The opposite, eastern wing of the house is not
symmetrical. In its northern part, it consists of four
rooms facing the large Room 16, 20 across the
courtyard. The walls are for a considerable part
Roman, cut to the South by the retaining wall of the
described terrace; coins dated about early A.D. were
found beneath this wall and the pavement of the rooms.
Room 25 was entered from the West and Room 24
from the South through an admitted Roman doorway.
The former has a stone bench and a retaining border
along its northern wall used probably for storing
household utensils. From each room there was access to
another room behind (loc. 36 and 37), the latter with a
completely preserved arch in the middle.
The larger part of the courtyard (loc. 16) opposite
Room 17 extended further East, ending in line with the
rooms of the eastern wing. A small sunken space (loc.
26), reached by several steps (Pl.
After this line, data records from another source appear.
-- ==== Sys2Proof/Tests/Slice0.lean ====
section
/-! SUPPORT. Tests: what is ill formed, one word of each command written out from 30_encoding.md R84, one or two steps per
command with results from 95_test_vectors.md or the rules' own examples, the two host entry points, and, for every
obligation that has hypotheses, operands that meet them. -/

namespace Sys2Proof.Tests

open Sys2Proof.Machine Sys2Proof.Config

set_option Elab.async false

/-! ### Helpers -/

/-- The next state of an outcome. -/
def after : Outcome → Option State
  | .next t => some t
  | .fault _ => none
  | .refused _ => none

/-- The state after the block ran the word `w` in `s`. -/
def run (s : State) (w : CmdWord) : Option State := after (step (s.present w))

/-- The completion code of the response. -/
def ccOf (s : State) (w : CmdWord) : Option CC := (run s w).bind fun t => t.rsp.map Response.cc

/-- `DOUT` of the response. -/
def doutOf (s : State) (w : CmdWord) : Option Word := (run s w).bind fun t => t.rsp.map Response.dout

/-- STATUS afterwards, as the register reads. -/
def statusOf (s : State) (w : CmdWord) : Option (BitVec 32) := (run s w).map fun t => t.status.word

/-- A register afterwards, with the completion code. -/
def kOf (s : State) (w : CmdWord) (r : KReg) : Option (Option CC × Except Failure Word) :=
  (run s w).map fun t => (t.rsp.map Response.cc, t.readK r)

def fOf (s : State) (w : CmdWord) (r : FReg) : Option (Option CC × Except Failure FE) :=
  (run s w).map fun t => (t.rsp.map Response.cc, t.readF r)

def pOf (s : State) (w : CmdWord) (r : PReg) : Option (Option CC × Except Failure Pt) :=
  (run s w).map fun t => (t.rsp.map Response.cc, t.readP r)

/-- FLAG and VRES afterwards, with the completion code. -/
def flagOf (s : State) (w : CmdWord) : Option (Option CC × Bool × BitVec 2) :=
  (run s w).map fun t => (t.rsp.map Response.cc, t.status.flag, t.status.vres)

/-- K1 to K3. -/
def ks (x y z : Word) : State := ((State.reset.writeK 1 x).writeK 2 y).writeK 3 z

/-- F1 and F2. -/
def fs (x y : FE) : State := (State.reset.writeF 1 x).writeF 2 y

/-- F1 to F4, the operands of PNEW. -/
def fs4 (x y a b : FE) : State := ((fs x y).writeF 3 a).writeF 4 b

/-- P1 and P2. -/
def ps (p q : Pt) : State := (State.reset.writeP 1 p).writeP 2 q

/-- An element modulo 223. -/
def e223 (v : Word) : FE := ⟨v, 223⟩

/-- A point of `y^2 = x^3 + 7` over 223, the curve of most vectors. -/
def p223 (x y : Word) : Pt := .aff x y 0 7 223

def inf223 : Pt := .inf 0 7 223

/-- A point of `y^2 = x^3 + 6x` over 7. -/
def p7 (x y : Word) : Pt := .aff x y 6 0 7

/-! ### Well-formedness and decoding -/

/-- R260: SIGN with one destination twice is the only ill-formed command. -/
theorem test_wf_sign_refused : (Instr.sign 4 4 1 2).wf = false ∧ decode 0x52441200#32 = .error .signSameDestination := by
  decide

theorem test_wf_sign : (Instr.sign 4 5 1 2).wf = true ∧ decode 0x52451200#32 = .ok (.sign 4 5 1 2) := by decide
VI B), led to a cellar
(loc. 27) and an open recess at the same level, above the
filled cistern loc. 41, from which other steps led down
to an artificial cave dug out in the rock beneath the
shop loc. 42. This storage complex was delimited from
the courtyard (loc. 16) by a stone fence.
The walls of the house, with the exception of fragments
inherited from earlier times, are built of reused stones
varying in size but roughly arranged in courses, with
stone chips and mud between them. There is usually no
core fill between the faces and no bonding stones. The
walls were probably mud-plastered, the roofs certainly
made of wooden beams. The presence of a second
storey, while not excluded, could not be ascertained.
It seems that grouping of rooms in pairs was a constant
habit in relation to the pattern of family life in the
Umayyad period. There are three sets of two-room
suites (loc. 17-19, 25-36 and 24-37), with the room
behind apparently windowless. These could have served
as living quarters for subdivisions of the family, the
front room being in each case devoted to daily
activities and the other, darker one, for sleeping. Room
10/20 and 7 apparently served the whole household for
common meals, receptions and the like.
It is remarkable that no kitchen could be identified in
this otherwise preserved house (all the ovens found
belong to a later phase), these installations must have
been quite rudimentary. The only sanitary facility is the
covered sewer channel in the courtyard.